How it works?
Remote attestation is a security mechanism that allows a remote entity (the "verifier" or "relying party") to cryptographically verify the integrity and authenticity of a system or application running on another machine (the "attester" or "prover"). This is crucial for establishing trust in distributed systems, especially in cloud, edge and AI computing, where you need to be sure that sensitive data is being processed in a secure and uncompromised environment.
Putting it all together
Remote attestation protocol generally works, involving three main parties:
Workload: The system or application (e.g. VM, k8s pod) whose integrity needs to be verified.
Relying Workload: Application or service the attested workload should have access to.
Workload Identity Management Provider: The entity that wants to verify the attester's integrity and decide what access a workload has.

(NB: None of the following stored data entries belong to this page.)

-- ==== Sys2Proof/Laws/CanonSymbolic.lean ====
section
/-!
SUPPORT. The specialiser's evaluation keeps the canonical form of the storages: it changes the state only as it reads the static window.
-/

namespace Sys2Proof.Machine

open Sys2Proof

@[simp] theorem Symbolic.endPath_s (e : Symbolic) : e.endPath.s = e.s := rfl
@[simp] theorem Symbolic.add_s (e : Symbolic) (r : Residual) : (e.add r).s = e.s := rfl

@[simp] theorem Symbolic.prepare_s (e : Symbolic) (st : SymState) : (e.prepare st).s = e.s := by
  unfold Symbolic.prepare
  generalize materialise _ _ _ = rs
  induction rs generalizing e with
  | nil => rfl
  | cons r rs ih => exact (ih (e.add r)).trans rfl

@[simp] theorem Symbolic.emit_s (e : Symbolic) (st : SymState) (ws : List W32) (t : Option Nat) (n : Nat) : (e.emit st ws t n).s = e.s := by
  simp [Symbolic.emit]

@[simp] theorem Symbolic.continue_s (e : Symbolic) (st : SymState) : (e.continue_ st).s = e.s := by simp [Symbolic.continue_]

theorem Symbolic.resolve_s {e e' : Symbolic} {st st' : SymState} {t fall : W64} {taken : Bool} (h : e.resolve st t fall taken = .ok (e', st')) :
    e'.s = e.s := by
  unfold Symbolic.resolve at h
  split at h
  · exact nomatch h
  · dsimp only at h
    split at h
    · exact nomatch h
    · cases h
      split <;> rfl

theorem Symbolic.branch_s {e : Symbolic} {st : SymState} {ws : List W32} {width : Nat} {t : W64} {outcome : Option Bool} {rs : List Nat}
    {idOf : SymState → Symbolic → Nat} {on : Onward} (h : e.branch st ws width t outcome rs idOf = .ok on) : on.e.s = e.s := by
  unfold Symbolic.branch at h
  dsimp only at h
  split at h
  · cases h; simp
  · split at h
    · exact nomatch h
    · have hr := Symbolic.resolve_s ‹_›
      cases h
      dsimp only
      split <;> simp [hr]

theorem Walk.idOf_s (w : Walk) (st : SymState) : (w.idOf st).2.e.s = w.e.s := by
  unfold Walk.idOf
  split <;> rfl

theorem Walk.branch_s {w : Walk} {st : SymState} {ws : List W32} {width : Nat} {t : W64} {outcome : Option Bool} {rs : List Nat}
    {r : Walk × Option SymState × Option SymState} (h : w.branch st ws width t outcome rs = .ok r) : r.1.e.s = w.e.s := by
  unfold Walk.branch at h
  split at h
  · exact nomatch h
  · dsimp only at h
    split at h
    · cases h
      exact Symbolic.branch_s ‹_›
    · split at h
      · exact nomatch h
      · cases h
        exact (Symbolic.branch_s ‹_›).trans (Walk.idOf_s ..)

theorem Walk.pass_s (w : Walk) (st : SymState) (ws : List W32) (i : Option Instr) : (w.pass st ws i).1.e.s = w.e.s := by
  simp [Walk.pass]

theorem Walk.rep_s (w : Walk) (k : Kernel) (st : SymState) (ws : List W32) (i : Instr) : (w.rep k st ws i).1.e.s = w.e.s := by
  have h := Walk.pass_s w st ws (some i)
  unfold Walk.rep
  generalize w.pass st ws (some i) = p at h ⊢
  obtain ⟨w', n, l⟩ := p
  split
  · exact Symbolic.continue_s ..
  · dsimp only at h ⊢
    split
    · exact h
    · exact h

/-- The state that a window read leaves. -/
def WindowRead.Canon : WindowRead → Prop
  | .value e _ | .stop e => e.s.Canon
  | .full => True

theorem WindowRead.Canon.ite {c : Prop} [Decidable c] {x y : WindowRead} (hx : x.Canon) (hy : y.Canon) : (if c then x else y).Canon := by
  split <;> assumption

theorem Symbolic.window_canon {e : Symbolic} {k : Kernel} {tenant : Nat} {a : W64} {n : Nat} {sg : Bool} (he : e.s.Canon) :
    (e.window k tenant a n sg).Canon := by
  unfold Symbolic.window
  refine WindowRead.Canon.ite he ?_
  generalize hq : e.s.xlat e.die tenant a false = q
  obtain ⟨s', _ | dp⟩ := q
  · exact State.xlat_canon hq he
  · have ho := State.open_canon (dp := wordAt dp) (State.xlat_canon hq he)
    exact WindowRead.Canon.ite ho (WindowRead.Canon.ite ho (WindowRead.Canon.ite trivial ho))

theorem Walk.load_canon {w : Walk} {k : Kernel} {tenant : Nat} {st : SymState} {ws : List W32} {i : Instr} {f : GmFmt} {signed : Bool}
    {r : Walk × Option SymState × Option SymState} (h : w.load k tenant st ws i f signed = .ok r) (hs : w.e.s.Canon) : r.1.e.s.Canon := by
  unfold Walk.load at h
  dsimp only at h
  split at h
  · cases h
    rw [Walk.pass_s]; exact hs
  · split at h
    · cases h
      rw [Walk.pass_s]; exact hs
    · split at h
      · cases h
        rw [Walk.pass_s]; exact hs
      · split at h
        · cases h
          rw [Walk.pass_s]; exact hs
        · rename_i v _ _
          have hw := Symbolic.window_canon (k := k) (tenant := tenant) (a := v + f.lit.getD 0) (n := sizeOf2 f.sz) (sg := signed) hs
          generalize w.e.window _ _ _ _ _ = q at h hw
          cases q with
          | full => exact nomatch h
          | stop e =>
            cases h
            rw [Walk.pass_s]; exact hw
          | value e x => cases h; exact hw

theorem Walk.step_canon {w : Walk} {k : Kernel} {tenant : Nat} {st : SymState} {ws : List W32} {r : Walk × Option SymState × Option SymState}
    (h : w.step k tenant st ws = .ok r) (hs : w.e.s.Canon) : r.1.e.s.Canon := by
  unfold Walk.step at h
  dsimp only at h
  split at h
  · cases h
    rw [Walk.pass_s]; exact hs
  · split at h
    · cases h
      rw [Symbolic.continue_s]; exact hs
    · split at h
      · split at h
        · exact nomatch h
        · cases h
          rw [Symbolic.resolve_s ‹_›]; exact hs
      · rw [Walk.branch_s h]; exact hs
    · split at h
      · split at h
        · split at h
          · exact nomatch h
          · cases h
            rw [Symbolic.resolve_s ‹_›]; exact hs
        · rw [Walk.branch_s h]; exact hs
      · rw [Walk.branch_s h]; exact hs
    · rw [Walk.branch_s h]; exact hs
    · cases h
      rw [Walk.rep_s]; exact hs
    · exact Walk.load_canon h hs
    · exact Walk.load_canon h hs
    · split at h
      · cases h
        rw [Walk.pass_s]; exact hs
      · split at h
        · cases h; exact hs
        · cases h
          rw [Walk.pass_s]; exact hs
        · cases h
          rw [Walk.pass_s]; exact hs

theorem Walk.run_canon {k : Kernel} {tenant n : Nat} {st : Option SymState} {rest : List SymState} {w : Walk} (hs : w.e.s.Canon) :
    (Walk.run k tenant n st rest w).2.e.s.Canon ∧ ∀ w', (Walk.run k tenant n st rest w).1 = .ok w' → w'.e.s.Canon := by
  induction n generalizing st rest w with
  | zero => exact ⟨hs, fun _ e => nomatch e⟩
  | succ n ih =>
    cases st with
    | none =>
      cases rest with
      | nil =>
        rw [Walk.run]
        refine ⟨hs, fun w' e => ?_⟩
        dsimp only at e
        split at e
        · exact nomatch e
        · cases e; exact hs
      | cons st rest =>
        rw [Walk.run]
        split <;> exact ih hs
    | some st =>
      rw [Walk.run]
      split
      · exact ⟨hs, fun _ e => nomatch e⟩
      · split
        · refine ih ?_
          exact (congrArg State.Canon (Walk.idOf_s w st)).mpr hs
        · dsimp only
          split
          · refine ih ?_
            dsimp only
            rw [Symbolic.endPath_s, Symbolic.continue_s]
            exact hs
          · split
            · exact ⟨hs, fun _ e => nomatch e⟩
            · split
              · exact ⟨hs, fun _ e => nomatch e⟩
              · refine ?_
                rename_i e
                have h := Walk.step_canon e hs
                refine ih ?_
                split
                · exact h
                · exact h

/-- The state that an evaluation leaves. -/
theorem Kernel.evaluate_canon {k : Kernel} {die tenant : Nat} {seeds : List W64} {s : State} (hs : s.Canon) :
    (k.evaluate die tenant seeds s).s.Canon := by
  unfold Kernel.evaluate
  dsimp only
  have h := Walk.run_canon (k := k) (tenant := tenant) (n := 5000000) (st := some (SymState.entry k seeds)) (rest := [])
    (w := { e := { s, die, pieces := [], bytes := 0, labels := [], reads := [], taken := [], steps := 0, kept := 0 }, targets := [] }) hs
  generalize Walk.run _ _ _ _ _ _ = p at h ⊢
  split
  · exact h.1
  · have := h.2 _ ‹_›
    split <;> exact this

end Sys2Proof.Machine
end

Trusted Third Party: This could be a Certificate Authority (CA) of a hardware manufacturer (like Intel or AMD). The party forms a public key infrastructure and is the root of trust.
The General Workflow is
the attestor measures the identity of the workload and issues the workload certificate. The attestor's identity itself is certified and rooted down to the CPU's manufacturer Intel, AMD, ARM or NVIDIA. Optionally, the cloud service provider's identity may be included.
Upon reception of the workload certificate, the workload identity management provider verifies the claims/measurements in the certificates, compares the values with reference values, and enforces a policy to grant the workload access to a relying workload.
The workload identity management provider issues a time and resource bound auth token, such that attested workload can authenticate to relying workloads.